— ACTIVITY —
The answer consists solely of the listing's lines from the first through the line containing "fresh hw hd _ =>", each reproduced exactly.

— DATA FOR ANALYSIS —
/-- Law L7 over a move. -/
theorem BookMove.quota {s t : State} (m : BookMove s t) (h : s.quotaKept) : t.quotaKept := by
  obtain ⟨hq, hi, hc, hn⟩ := h
  cases m with
  | keep hw hd _ =>
      have e := fun d => account_eq (hd d)
      refine ⟨fun d h0 => ?_, fun d => ?_, fun d h0 hs => ?_, fun c w hcw hp => ?_⟩
      · rw [(e d).2.2.1, (e d).2.2.2.1, (e d).2.1]; exact hq d h0
      · rw [(e d).2.2.2.1, hi d]; exact (sumOver_congr hw _).symm
      · rw [(e d).2.2.1]; exact hc d h0 ((e d).1 ▸ hs)
      · obtain ⟨n1, n2⟩ := hn c w (hw c ▸ hcw) hp
        exact ⟨fun d hr => by rw [(e d).1]; exact n1 d hr, fun d hj => ⟨(n2 d hj).1, by rw [(e d).1]; exact (n2 d hj).2.1,
          fun c' w' hcc hw' => (n2 d hj).2.2 c' w' hcc (hw c' ▸ hw')⟩⟩
  | tables hw hd hg =>
      refine ⟨fun d h0 => ?_, fun d => ?_, fun d h0 hs => ?_, fun c w hcw hp => ?_⟩
      · obtain ⟨e1, e2, e3⟩ := hd d
        have hq' := hq d h0
        rcases e3 with ⟨hcl, hac⟩ | ⟨hst, hqq | hqq⟩
        · have hz := hc d h0 hcl
          have : s.promisedTo d = 0 := by
            refine sumOver_zero (fun c w hcw => ?_)
            split
            · rename_i hr
              by_cases hp : w.phase = .post
              · exact promised_post hp
              · have := (hn c w hcw hp).1 d hr
                rw [hcl] at this
                cases this
            · rfl
          rw [e1, e2, hz, hi d, this]
          exact Nat.zero_le _
        · rw [e1, e2, hqq]; exact hq'
        · exact hqq
      · rw [(hd d).1, hi d]; exact (sumOver_congr hw _).symm
      · obtain ⟨e1, e2, e3⟩ := hd d
        rw [e2]
        rcases e3 with ⟨_, hac⟩ | ⟨hst, _⟩
        · rw [hac] at hs; cases hs
        · exact hc d h0 (hst ▸ hs)
      · obtain ⟨n1, n2⟩ := hn c w (hw c ▸ hcw) hp
        have stay : ∀ d, (s.domain d).state ≠ .closed → (t.domain d).state = (s.domain d).state := by
          intro d hne
          rcases (hd d).2.2 with ⟨hcl, _⟩ | ⟨hst, _⟩
          · exact absurd hcl hne
          · exact hst
        refine ⟨fun d hr => ?_, fun d hj => ⟨(n2 d hj).1, ?_, fun c' w' hcc hw' => (n2 d hj).2.2 c' w' hcc (hw c' ▸ hw')⟩⟩
        · rw [stay d (by rw [n1 d hr]; decide)]; exact n1 d hr
        · rw [stay d (by rw [(n2 d hj).2.1]; decide)]; exact (n2 d hj).2.1
  | fresh hw hd _ =>
      refine ⟨fun d _ => by rw [(hd d).1, (hd d).2.1]; exact Nat.zero_le _, fun d => ?_, fun d _ _ => (hd d).2.1,
        fun c w hcw => by rw [hw] at hcw; cases hcw⟩
      rw [(hd d).1]
      exact (sumOver_zero (fun c w hcw => by rw [hw] at hcw; cases hcw)).symm
  | free c w hs hp ht ho hd _ =>
      have e := fun d => account_eq (hd d)
      have sub : ∀ c' w', t.work c' = some w' → s.work c' = some w' := by
        intro c' w' hc
        by_cases e : c' = c
        · subst e; rw [ht] at hc; cases hc
        · rwa [ho c' e] at hc
      refine ⟨fun d h0 => ?_, fun d => ?_, fun d h0 hst => ?_, fun c' w' hcw hp' => ?_⟩
      · rw [(e d).2.2.1, (e d).2.2.2.1, (e d).2.1]; exact hq d h0
      · rw [(e d).2.2.2.1, hi d]
        have := sumOver_change ho (fun w => if w.job.receiver = some d then w.promised else 0)
        simp only [hs, ht, Option.map_some, Option.getD_some, Option.map_none, Option.getD_none, promised_post hp,
          ite_self, Nat.add_zero] at this
        exact this.symm
      · rw [(e d).2.2.1]; exact hc d h0 ((e d).1 ▸ hst)
      · obtain ⟨n1, n2⟩ := hn c' w' (sub c' w' hcw) hp'
        exact ⟨fun d hr => by rw [(e d).1]; exact n1 d hr, fun d hj => ⟨(n2 d hj).1, by rw [(e d).1]; exact (n2 d hj).2.1,
          fun c2 w2 hcc hw' => (n2 d hj).2.2 c2 w2 hcc (sub c2 w2 hw')⟩⟩
  | take c w hs ht ho hord hp hr hd _ =>
      refine ⟨fun d h0 => ?_, fun d => ?_, fun d h0 hst => ?_, fun c' w' hcw hp' => ?_⟩
      · obtain ⟨e1, e2, e3, e4, e5, e6, e7⟩ := hd d
        rw [e1, e3, e4 h0]
        have := hq d h0
        split
        · rename_i hrec
          have := (e5 hrec).2
          omega
        · omega
      · obtain ⟨e1, e2, e3, e4, e5, e6, e7⟩ := hd d
        have := sumOver_change ho (fun w => if w.job.receiver = some d then w.promised else 0)
        simp only [hs, ht, Option.map_some, Option.getD_some, Option.map_none, Option.getD_none, Nat.add_zero] at this
        rw [e3, hi d]
        exact this.symm
      · obtain ⟨e1, e2, e3, e4, e5, e6, e7⟩ := hd d
        rw [e4 h0]
        by_cases hj : w.job = .closeDomain d
        · rw [(e7 hj).2.2.1] at hst; cases hst
        · exact hc d h0 (e6 hj ▸ hst)
      · by_cases e : c' = c
        · subst e
          rw [ht] at hcw
          cases hcw
          refine ⟨fun d hrec => ?_, fun d hj => ?_⟩
          · obtain ⟨e1, e2, e3, e4, e5, e6, e7⟩ := hd d
            rw [e6 (fun hj => by rw [hj] at hrec; cases hrec)]
            exact (e5 hrec).1
          · obtain ⟨e1, e2, e3, e4, e5, e6, e7⟩ := hd d
            refine ⟨(e7 hj).1, (e7 hj).2.2.1, fun c2 w2 hcc hw2 hp2 hj2 => ?_⟩
            rw [ho c2 hcc] at hw2
            have := ((hn c2 w2 hw2 hp2).2 d hj2).2.1
            rw [(e7 hj).2.1] at this
            cases this
        · rw [ho c' e] at hcw
          obtain ⟨n1, n2⟩ := hn c' w' hcw hp'
          refine ⟨fun d hrec => ?_, fun d hj => ⟨(n2 d hj).1, ?_, fun c2 w2 hcc hw2 hp2 => ?_⟩⟩
          · obtain ⟨e1, e2, e3, e4, e5, e6, e7⟩ := hd d
            by_cases hj : w.job = .closeDomain d
            · exact absurd hrec ((e7 hj).2.2.2.2 c' w' hcw)
            · rw [e6 hj]; exact n1 d hrec
          · obtain ⟨e1, e2, e3, e4, e5, e6, e7⟩ := hd d
            by_cases hj' : w.job = .closeDomain d
            · have := (n2 d hj).2.1
              rw [(e7 hj').2.1] at this
              cases this
            · rw [e6 hj']; exact (n2 d hj).2.1
          · by_cases e2 : c2 = c
            · subst e2
              rw [ht] at hw2
              cases hw2
              intro hj2
              have := ((hd d).2.2.2.2.2.2 hj2).2.1
              rw [(n2 d hj).2.1] at this
              cases this
            · rw [ho c2 e2] at hw2
              exact (n2 d hj).2.2 c2 w2 hcc hw2 hp2
  | work c w w' hs ht ho hj hord hpost hprom hwin hd _ =>
      have hrec : ∀ d, w'.job.receiver = some d ↔ w.job.receiver = some d := fun d => by rw [hj]
      have hgiven : ∀ d, t.promisedTo d + (if w.job.receiver = some d then givenUp w w' else 0) = s.promisedTo d := by
        intro d
        have := sumOver_change ho (fun w => if w.job.receiver = some d then w.promised else 0)
        simp only [hs, ht, Option.map_some, Option.getD_some, hrec d] at this
        unfold State.promisedTo givenUp
        by_cases e : w.job.receiver = some d
        · simp only [e, if_true] at this ⊢
          omega
        · simp only [e, if_false] at this ⊢
          omega
      refine ⟨fun d h0 => ?_, fun d => ?_, fun d h0 hst => ?_, fun c' x hcx hp' => ?_⟩
      · have hg := hgiven d
        have hid := hi d
        have hqd := hq d h0
        rcases hd d with ⟨e1, e2, e3, e4, e5⟩ | ⟨_, _, _, _, _, e6, e7⟩
        · rw [e2, e4]
          omega
        · rw [e6, e7]
          exact Nat.zero_le _
      · have hg := hgiven d
        have hid := hi d
        rcases hd d with ⟨e1, e2, e3, e4, e5⟩ | ⟨hjd, hnp, hp', e4, e5, e6, e7⟩
        · rw [e4]
          omega
        · have hz : s.promisedTo d = 0 := by
            refine sumOver_zero (fun c2 w2 hc2 => ?_)
            split
            · rename_i hr2
              by_cases hp2 : w2.phase = .post
              · exact promised_post hp2
              · have h1 := (hn c2 w2 hc2 hp2).1 d hr2
                have h2 := ((hn c w hs hnp).2 d hjd).2.1
                rw [h1] at h2
                cases h2
            · rfl
          rw [e6]
          omega
      · rcases hd d with ⟨e1, e2, e3, e4, e5⟩ | ⟨_, _, _, _, _, _, e7⟩
        · have hcl : (s.domain d).state = .closed := e1 ▸ hst
          have hz := hc d h0 hcl
          have hng : (if w.job.receiver = some d then givenUp w w' else 0) = 0 := by
            split
            · rename_i hr
              by_cases hp : w.phase = .post
              · unfold givenUp; rw [promised_post hp]; omega
              · have := (hn c w hs hp).1 d hr
                rw [hcl] at this
                cases this
            · rfl
          rw [hng] at e5
          omega
        · exact e7
      · have back : ∀ c2 w2, t.work c2 = some w2 → w2.phase ≠ .post → ∃ w0, s.work c2 = some w0 ∧ w0.phase ≠ .post ∧
            w0.job = w2.job := by
          intro c2 w2 h2 hp2
          by_cases e : c2 = c
          · subst e
            rw [ht] at h2
            cases h2
            exact ⟨w, hs, fun hp => hp2 (hpost hp), hj.symm⟩
          · rw [ho c2 e] at h2
            exact ⟨w2, h2, hp2, rfl⟩
        obtain ⟨x0, hx0, hxp, hxj⟩ := back c' x hcx hp'
        obtain ⟨n1, n2⟩ := hn c' x0 hx0 hxp
        refine ⟨fun d hr => ?_, fun d hjd => ⟨(n2 d (hxj.trans hjd)).1, ?_, fun c2 w2 hcc hw2 hp2 => ?_⟩⟩
        · have ha := n1 d (by rw [hxj]; exact hr)
          rcases hd d with ⟨e1, _⟩ | ⟨hjd, hnp, _⟩
          · rw [e1]; exact ha
          · have := ((hn c w hs hnp).2 d hjd).2.1
            rw [ha] at this
            cases this
        · have ha := (n2 d (hxj.trans hjd)).2.1
          rcases hd d with ⟨e1, _⟩ | ⟨hjd', hnp, hp2, _⟩
          · rw [e1]; exact ha
          · by_cases e : c' = c
            · subst e
              rw [ht] at hcx
              cases hcx
              exact absurd hp2 hp'
            · exact absurd (hxj.trans hjd) (((hn c w hs hnp).2 d hjd').2.2 c' x0 e hx0 hxp)
        · obtain ⟨w0, hw0, hp0, hj0⟩ := back c2 w2 hw2 hp2
          rw [← hj0]
          exact (n2 d (hxj.trans hjd)).2.2 c2 w0 hcc hw0 hp0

— ANSWER TO THIS TASK —
/-- Law L7 over a move. -/
theorem BookMove.quota {s t : State} (m : BookMove s t) (h : s.quotaKept) : t.quotaKept := by
  obtain ⟨hq, hi, hc, hn⟩ := h
  cases m with
  | keep hw hd _ =>
      have e := fun d => account_eq (hd d)
      refine ⟨fun d h0 => ?_, fun d => ?_, fun d h0 hs => ?_, fun c w hcw hp => ?_⟩
      · rw [(e d).2.2.1, (e d).2.2.2.1, (e d).2.1]; exact hq d h0
      · rw [(e d).2.2.2.1, hi d]; exact (sumOver_congr hw _).symm
      · rw [(e d).2.2.1]; exact hc d h0 ((e d).1 ▸ hs)
      · obtain ⟨n1, n2⟩ := hn c w (hw c ▸ hcw) hp
        exact ⟨fun d hr => by rw [(e d).1]; exact n1 d hr, fun d hj => ⟨(n2 d hj).1, by rw [(e d).1]; exact (n2 d hj).2.1,
          fun c' w' hcc hw' => (n2 d hj).2.2 c' w' hcc (hw c' ▸ hw')⟩⟩
  | tables hw hd hg =>
      refine ⟨fun d h0 => ?_, fun d => ?_, fun d h0 hs => ?_, fun c w hcw hp => ?_⟩
      · obtain ⟨e1, e2, e3⟩ := hd d
        have hq' := hq d h0
        rcases e3 with ⟨hcl, hac⟩ | ⟨hst, hqq | hqq⟩
        · have hz := hc d h0 hcl
          have : s.promisedTo d = 0 := by
            refine sumOver_zero (fun c w hcw => ?_)
            split
            · rename_i hr
              by_cases hp : w.phase = .post
              · exact promised_post hp
              · have := (hn c w hcw hp).1 d hr
                rw [hcl] at this
                cases this
            · rfl
          rw [e1, e2, hz, hi d, this]
          exact Nat.zero_le _
        · rw [e1, e2, hqq]; exact hq'
        · exact hqq
      · rw [(hd d).1, hi d]; exact (sumOver_congr hw _).symm
      · obtain ⟨e1, e2, e3⟩ := hd d
        rw [e2]
        rcases e3 with ⟨_, hac⟩ | ⟨hst, _⟩
        · rw [hac] at hs; cases hs
        · exact hc d h0 (hst ▸ hs)
      · obtain ⟨n1, n2⟩ := hn c w (hw c ▸ hcw) hp
        have stay : ∀ d, (s.domain d).state ≠ .closed → (t.domain d).state = (s.domain d).state := by
          intro d hne
          rcases (hd d).2.2 with ⟨hcl, _⟩ | ⟨hst, _⟩
          · exact absurd hcl hne
          · exact hst
        refine ⟨fun d hr => ?_, fun d hj => ⟨(n2 d hj).1, ?_, fun c' w' hcc hw' => (n2 d hj).2.2 c' w' hcc (hw c' ▸ hw')⟩⟩
        · rw [stay d (by rw [n1 d hr]; decide)]; exact n1 d hr
        · rw [stay d (by rw [(n2 d hj).2.1]; decide)]; exact (n2 d hj).2.1
  | fresh hw hd _ =>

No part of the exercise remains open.